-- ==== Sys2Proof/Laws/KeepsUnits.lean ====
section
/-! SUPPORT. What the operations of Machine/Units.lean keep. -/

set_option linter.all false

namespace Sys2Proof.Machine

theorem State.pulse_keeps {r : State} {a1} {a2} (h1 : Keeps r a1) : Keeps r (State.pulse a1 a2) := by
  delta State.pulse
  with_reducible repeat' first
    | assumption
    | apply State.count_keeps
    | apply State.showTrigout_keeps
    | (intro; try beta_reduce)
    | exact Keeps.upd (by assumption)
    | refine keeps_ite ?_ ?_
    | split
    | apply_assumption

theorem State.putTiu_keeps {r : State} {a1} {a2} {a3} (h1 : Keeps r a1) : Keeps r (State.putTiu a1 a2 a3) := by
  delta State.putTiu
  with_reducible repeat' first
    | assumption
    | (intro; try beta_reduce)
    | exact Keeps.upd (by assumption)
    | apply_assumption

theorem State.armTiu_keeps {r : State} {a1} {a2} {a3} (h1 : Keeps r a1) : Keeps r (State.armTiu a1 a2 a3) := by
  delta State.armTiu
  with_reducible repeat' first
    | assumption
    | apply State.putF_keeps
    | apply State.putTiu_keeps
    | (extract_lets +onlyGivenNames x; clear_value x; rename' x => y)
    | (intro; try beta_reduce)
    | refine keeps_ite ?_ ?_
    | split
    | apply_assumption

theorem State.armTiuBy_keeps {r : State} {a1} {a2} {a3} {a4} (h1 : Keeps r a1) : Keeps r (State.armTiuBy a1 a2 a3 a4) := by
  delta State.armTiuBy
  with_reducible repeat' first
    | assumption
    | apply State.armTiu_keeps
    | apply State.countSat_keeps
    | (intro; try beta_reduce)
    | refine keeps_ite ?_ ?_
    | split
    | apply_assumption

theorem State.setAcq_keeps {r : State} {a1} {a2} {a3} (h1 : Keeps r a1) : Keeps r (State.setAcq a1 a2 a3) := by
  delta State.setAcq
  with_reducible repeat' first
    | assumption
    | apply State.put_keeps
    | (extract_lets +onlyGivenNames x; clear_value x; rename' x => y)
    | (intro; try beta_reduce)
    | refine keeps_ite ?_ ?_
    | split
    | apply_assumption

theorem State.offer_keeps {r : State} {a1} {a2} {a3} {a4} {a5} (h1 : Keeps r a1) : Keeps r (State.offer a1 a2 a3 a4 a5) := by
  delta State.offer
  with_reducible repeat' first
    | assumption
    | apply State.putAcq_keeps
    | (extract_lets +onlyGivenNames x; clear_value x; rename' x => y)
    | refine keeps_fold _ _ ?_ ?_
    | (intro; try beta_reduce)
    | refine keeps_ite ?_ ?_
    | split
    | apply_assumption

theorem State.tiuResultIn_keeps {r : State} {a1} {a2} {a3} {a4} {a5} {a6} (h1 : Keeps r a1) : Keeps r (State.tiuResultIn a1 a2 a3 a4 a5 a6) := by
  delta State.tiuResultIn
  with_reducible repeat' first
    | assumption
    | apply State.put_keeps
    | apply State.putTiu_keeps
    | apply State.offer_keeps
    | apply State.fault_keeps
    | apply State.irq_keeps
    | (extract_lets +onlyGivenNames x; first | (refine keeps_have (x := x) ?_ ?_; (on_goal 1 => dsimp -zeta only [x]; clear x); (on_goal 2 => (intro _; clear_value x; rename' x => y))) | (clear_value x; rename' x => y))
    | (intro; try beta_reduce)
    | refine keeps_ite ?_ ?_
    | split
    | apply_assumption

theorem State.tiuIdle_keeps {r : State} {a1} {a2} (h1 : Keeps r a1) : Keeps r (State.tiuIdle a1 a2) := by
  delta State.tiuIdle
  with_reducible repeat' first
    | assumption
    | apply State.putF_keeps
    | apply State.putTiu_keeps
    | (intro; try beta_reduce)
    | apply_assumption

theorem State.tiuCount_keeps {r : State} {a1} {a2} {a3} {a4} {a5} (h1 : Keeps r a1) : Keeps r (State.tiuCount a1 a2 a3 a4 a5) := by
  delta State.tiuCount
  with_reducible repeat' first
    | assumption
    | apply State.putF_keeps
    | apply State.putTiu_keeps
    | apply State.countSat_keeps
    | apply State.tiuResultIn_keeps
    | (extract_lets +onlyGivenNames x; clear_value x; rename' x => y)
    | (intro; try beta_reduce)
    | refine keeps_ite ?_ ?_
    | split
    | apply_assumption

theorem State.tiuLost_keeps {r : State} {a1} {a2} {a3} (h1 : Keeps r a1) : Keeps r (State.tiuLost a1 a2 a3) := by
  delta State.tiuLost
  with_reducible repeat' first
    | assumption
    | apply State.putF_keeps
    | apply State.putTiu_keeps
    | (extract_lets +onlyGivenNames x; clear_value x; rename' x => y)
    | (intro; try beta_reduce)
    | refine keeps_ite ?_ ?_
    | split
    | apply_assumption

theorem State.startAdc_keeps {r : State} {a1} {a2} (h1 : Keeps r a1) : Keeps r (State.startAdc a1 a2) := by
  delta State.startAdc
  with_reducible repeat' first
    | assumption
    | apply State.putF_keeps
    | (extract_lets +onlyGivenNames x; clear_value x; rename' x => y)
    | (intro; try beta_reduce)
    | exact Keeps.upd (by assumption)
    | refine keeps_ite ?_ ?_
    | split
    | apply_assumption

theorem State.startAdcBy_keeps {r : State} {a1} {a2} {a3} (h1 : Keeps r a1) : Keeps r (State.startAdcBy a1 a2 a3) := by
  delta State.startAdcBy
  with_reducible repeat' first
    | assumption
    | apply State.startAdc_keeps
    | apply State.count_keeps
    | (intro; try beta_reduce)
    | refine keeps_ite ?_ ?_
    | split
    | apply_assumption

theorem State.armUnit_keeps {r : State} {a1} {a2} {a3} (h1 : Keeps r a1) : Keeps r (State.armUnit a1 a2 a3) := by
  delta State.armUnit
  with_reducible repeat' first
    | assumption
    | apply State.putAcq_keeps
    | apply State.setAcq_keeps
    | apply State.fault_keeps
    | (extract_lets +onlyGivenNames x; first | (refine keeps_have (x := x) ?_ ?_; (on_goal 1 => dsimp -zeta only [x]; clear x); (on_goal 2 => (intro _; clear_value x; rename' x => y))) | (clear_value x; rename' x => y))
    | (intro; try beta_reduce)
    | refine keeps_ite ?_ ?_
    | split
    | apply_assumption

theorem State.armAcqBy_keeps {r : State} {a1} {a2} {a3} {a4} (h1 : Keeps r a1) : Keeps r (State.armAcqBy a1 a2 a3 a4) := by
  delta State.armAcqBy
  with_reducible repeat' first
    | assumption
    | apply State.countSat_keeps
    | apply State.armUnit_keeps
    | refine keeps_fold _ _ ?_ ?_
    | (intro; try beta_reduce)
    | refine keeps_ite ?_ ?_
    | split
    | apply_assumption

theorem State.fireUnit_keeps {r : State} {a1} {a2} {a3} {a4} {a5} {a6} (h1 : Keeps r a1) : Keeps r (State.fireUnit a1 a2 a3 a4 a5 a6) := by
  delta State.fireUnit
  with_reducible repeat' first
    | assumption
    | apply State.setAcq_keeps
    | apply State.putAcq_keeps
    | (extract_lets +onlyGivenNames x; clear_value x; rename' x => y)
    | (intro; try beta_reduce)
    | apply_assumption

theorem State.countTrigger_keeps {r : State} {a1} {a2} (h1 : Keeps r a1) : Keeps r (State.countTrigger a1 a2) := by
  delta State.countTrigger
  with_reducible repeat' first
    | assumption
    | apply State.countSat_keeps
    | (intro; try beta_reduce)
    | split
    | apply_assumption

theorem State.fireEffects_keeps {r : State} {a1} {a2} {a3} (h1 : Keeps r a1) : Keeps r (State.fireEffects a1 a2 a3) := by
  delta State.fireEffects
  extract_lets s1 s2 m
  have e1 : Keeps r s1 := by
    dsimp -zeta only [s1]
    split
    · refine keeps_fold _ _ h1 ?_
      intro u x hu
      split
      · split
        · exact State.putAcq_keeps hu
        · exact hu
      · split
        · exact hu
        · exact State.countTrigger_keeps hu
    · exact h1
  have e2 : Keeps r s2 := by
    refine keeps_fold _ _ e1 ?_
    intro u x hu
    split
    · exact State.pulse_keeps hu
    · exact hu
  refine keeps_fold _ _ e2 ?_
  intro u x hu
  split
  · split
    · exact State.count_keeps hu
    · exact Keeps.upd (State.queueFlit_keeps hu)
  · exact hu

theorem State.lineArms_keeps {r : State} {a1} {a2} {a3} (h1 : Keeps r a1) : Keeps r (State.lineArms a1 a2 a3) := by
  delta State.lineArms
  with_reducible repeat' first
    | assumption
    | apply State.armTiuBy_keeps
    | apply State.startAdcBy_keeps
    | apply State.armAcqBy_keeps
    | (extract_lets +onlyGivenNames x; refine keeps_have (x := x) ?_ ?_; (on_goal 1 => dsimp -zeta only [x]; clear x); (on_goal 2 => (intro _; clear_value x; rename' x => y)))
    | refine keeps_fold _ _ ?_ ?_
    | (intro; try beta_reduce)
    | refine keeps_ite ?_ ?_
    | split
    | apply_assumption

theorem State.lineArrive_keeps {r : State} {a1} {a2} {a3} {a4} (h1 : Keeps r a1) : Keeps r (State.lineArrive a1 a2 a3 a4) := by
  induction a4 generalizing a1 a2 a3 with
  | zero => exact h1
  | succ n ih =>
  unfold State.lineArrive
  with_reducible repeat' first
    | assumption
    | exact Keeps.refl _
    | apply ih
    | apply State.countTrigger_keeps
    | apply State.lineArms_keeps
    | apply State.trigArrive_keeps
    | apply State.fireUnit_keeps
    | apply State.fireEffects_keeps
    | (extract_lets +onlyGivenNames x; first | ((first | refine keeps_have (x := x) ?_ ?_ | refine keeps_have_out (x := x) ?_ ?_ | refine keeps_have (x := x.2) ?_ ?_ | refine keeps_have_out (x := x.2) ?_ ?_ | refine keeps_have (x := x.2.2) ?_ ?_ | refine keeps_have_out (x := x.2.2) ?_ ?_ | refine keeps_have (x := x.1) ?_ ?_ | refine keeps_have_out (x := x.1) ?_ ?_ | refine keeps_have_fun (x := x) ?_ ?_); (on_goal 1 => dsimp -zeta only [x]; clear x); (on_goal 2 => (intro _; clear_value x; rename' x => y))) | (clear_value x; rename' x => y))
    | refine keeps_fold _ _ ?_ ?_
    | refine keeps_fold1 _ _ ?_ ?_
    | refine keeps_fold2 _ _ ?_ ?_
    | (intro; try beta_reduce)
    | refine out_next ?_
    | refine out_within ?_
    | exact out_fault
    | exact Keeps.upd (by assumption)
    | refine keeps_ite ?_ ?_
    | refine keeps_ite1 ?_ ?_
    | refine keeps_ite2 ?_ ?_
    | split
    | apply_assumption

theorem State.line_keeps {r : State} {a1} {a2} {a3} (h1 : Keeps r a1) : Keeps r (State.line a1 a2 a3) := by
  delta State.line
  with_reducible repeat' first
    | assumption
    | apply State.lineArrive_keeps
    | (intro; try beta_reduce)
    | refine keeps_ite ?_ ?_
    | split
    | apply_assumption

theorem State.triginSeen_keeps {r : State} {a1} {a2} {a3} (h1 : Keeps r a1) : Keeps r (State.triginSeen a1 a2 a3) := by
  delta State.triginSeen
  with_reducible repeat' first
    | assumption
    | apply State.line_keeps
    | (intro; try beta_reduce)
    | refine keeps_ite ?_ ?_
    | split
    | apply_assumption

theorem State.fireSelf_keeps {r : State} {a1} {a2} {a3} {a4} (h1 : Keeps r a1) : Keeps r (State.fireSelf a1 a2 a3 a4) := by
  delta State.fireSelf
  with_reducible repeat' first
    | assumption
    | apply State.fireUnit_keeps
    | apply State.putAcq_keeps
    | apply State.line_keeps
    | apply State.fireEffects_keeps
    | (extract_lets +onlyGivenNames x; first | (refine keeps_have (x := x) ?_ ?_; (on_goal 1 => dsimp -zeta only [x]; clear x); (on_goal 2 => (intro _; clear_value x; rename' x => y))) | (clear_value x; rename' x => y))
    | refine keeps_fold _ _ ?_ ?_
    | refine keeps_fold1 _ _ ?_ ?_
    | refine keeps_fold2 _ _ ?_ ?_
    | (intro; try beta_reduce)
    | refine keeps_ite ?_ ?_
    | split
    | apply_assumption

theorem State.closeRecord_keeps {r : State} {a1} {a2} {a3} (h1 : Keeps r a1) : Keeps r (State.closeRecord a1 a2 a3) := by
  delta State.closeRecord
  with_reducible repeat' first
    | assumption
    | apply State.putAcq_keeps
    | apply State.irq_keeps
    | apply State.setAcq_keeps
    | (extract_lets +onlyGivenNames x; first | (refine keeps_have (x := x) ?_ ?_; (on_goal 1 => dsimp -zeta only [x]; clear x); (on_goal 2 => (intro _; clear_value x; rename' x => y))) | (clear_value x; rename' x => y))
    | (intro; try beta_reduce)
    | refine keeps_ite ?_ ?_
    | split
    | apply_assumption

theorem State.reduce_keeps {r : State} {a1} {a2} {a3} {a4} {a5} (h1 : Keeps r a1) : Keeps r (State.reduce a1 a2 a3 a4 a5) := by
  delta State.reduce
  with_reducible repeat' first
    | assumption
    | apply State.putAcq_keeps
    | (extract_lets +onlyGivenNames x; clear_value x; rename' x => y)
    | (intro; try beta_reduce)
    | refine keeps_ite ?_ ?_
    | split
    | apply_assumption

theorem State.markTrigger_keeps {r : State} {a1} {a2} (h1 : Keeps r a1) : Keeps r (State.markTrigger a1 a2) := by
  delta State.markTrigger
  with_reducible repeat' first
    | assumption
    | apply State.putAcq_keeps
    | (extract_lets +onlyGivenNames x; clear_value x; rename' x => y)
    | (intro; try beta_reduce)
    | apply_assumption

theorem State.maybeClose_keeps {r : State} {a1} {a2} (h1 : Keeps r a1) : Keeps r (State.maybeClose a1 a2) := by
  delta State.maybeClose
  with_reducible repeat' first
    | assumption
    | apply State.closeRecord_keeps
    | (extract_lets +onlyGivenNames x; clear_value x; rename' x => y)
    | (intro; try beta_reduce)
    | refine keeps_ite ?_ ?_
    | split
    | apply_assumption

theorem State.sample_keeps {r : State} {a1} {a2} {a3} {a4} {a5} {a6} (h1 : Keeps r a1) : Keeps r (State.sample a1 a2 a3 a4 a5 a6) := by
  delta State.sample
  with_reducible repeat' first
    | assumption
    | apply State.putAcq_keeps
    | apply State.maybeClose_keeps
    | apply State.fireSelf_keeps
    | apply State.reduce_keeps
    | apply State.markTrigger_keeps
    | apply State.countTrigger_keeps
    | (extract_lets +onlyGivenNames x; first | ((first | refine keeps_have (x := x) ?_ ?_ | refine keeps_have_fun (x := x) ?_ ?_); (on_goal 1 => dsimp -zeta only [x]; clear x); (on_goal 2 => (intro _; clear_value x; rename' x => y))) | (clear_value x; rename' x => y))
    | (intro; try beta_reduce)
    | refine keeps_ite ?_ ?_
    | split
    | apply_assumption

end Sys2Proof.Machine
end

# # # # #

> **Task to complete**
Lines that contain "lean" should be pulled from the entries above and reported.

> **Worked solution**
-- ==== Sys2Proof/Laws/KeepsUnits.lean ====
/-! SUPPORT. What the operations of Machine/Units.lean keep. -/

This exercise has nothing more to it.